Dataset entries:
== Segment start ==

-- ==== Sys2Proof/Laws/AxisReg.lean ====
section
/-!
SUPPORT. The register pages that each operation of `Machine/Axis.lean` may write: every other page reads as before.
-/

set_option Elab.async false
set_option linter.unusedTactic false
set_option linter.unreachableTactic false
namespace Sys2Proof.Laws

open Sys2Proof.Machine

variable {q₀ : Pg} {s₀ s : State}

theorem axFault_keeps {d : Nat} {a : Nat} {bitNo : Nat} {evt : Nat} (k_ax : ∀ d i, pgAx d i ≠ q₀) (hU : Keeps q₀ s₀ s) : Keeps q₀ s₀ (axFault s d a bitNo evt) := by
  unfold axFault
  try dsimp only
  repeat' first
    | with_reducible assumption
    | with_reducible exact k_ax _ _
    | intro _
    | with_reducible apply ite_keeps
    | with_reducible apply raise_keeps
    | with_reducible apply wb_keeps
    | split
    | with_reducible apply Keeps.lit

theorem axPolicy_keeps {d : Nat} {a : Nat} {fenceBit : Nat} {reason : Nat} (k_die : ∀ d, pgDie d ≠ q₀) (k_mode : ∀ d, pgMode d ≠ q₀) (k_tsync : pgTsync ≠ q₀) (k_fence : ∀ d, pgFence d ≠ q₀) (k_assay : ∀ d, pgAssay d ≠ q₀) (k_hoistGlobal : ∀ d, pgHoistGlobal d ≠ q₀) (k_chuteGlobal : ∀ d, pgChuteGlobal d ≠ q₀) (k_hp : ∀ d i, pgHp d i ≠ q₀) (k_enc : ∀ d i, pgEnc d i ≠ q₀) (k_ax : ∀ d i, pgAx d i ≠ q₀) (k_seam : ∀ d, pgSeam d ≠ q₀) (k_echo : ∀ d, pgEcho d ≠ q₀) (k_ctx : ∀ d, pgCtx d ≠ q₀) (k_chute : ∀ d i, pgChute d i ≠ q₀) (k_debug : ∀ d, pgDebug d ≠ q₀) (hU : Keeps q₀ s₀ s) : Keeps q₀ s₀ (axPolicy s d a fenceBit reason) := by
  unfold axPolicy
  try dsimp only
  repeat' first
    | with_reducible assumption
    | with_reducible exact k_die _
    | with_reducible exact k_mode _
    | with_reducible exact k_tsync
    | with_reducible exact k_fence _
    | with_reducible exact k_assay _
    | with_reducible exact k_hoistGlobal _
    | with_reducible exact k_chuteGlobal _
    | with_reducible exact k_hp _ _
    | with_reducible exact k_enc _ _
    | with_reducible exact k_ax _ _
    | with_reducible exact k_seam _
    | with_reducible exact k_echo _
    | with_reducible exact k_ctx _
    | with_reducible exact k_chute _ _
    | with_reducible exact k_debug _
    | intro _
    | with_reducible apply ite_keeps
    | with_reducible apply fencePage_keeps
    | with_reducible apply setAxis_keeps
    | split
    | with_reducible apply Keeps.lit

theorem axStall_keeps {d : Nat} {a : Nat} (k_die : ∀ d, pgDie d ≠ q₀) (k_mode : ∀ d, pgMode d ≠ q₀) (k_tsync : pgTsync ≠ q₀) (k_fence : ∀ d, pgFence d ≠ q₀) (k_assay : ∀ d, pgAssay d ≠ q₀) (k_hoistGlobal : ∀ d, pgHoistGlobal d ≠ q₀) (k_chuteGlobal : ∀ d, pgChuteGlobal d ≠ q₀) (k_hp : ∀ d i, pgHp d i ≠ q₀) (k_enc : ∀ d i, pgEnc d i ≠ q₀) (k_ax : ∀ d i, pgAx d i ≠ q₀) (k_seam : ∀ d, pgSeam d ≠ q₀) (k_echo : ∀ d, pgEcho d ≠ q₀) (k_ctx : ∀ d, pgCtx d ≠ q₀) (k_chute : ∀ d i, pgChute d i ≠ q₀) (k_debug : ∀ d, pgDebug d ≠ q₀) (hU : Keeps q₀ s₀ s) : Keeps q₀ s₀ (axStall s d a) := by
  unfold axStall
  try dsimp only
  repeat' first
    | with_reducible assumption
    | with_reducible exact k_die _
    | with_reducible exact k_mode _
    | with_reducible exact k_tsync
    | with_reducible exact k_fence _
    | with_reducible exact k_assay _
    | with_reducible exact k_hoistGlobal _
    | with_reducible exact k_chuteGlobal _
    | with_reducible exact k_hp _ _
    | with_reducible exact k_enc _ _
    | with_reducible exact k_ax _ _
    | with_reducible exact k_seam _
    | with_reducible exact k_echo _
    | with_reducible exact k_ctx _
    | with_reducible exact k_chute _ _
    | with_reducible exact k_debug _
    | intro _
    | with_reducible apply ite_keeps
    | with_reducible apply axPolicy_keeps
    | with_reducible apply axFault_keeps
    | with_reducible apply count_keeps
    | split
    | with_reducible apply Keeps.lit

== Segment end ==

> Task prompt: Search the entries for the word "Machine" and show every line that has it.

> Exercise output:
SUPPORT. The register pages that each operation of `Machine/Axis.lean` may write: every other page reads as before.
open Sys2Proof.Machine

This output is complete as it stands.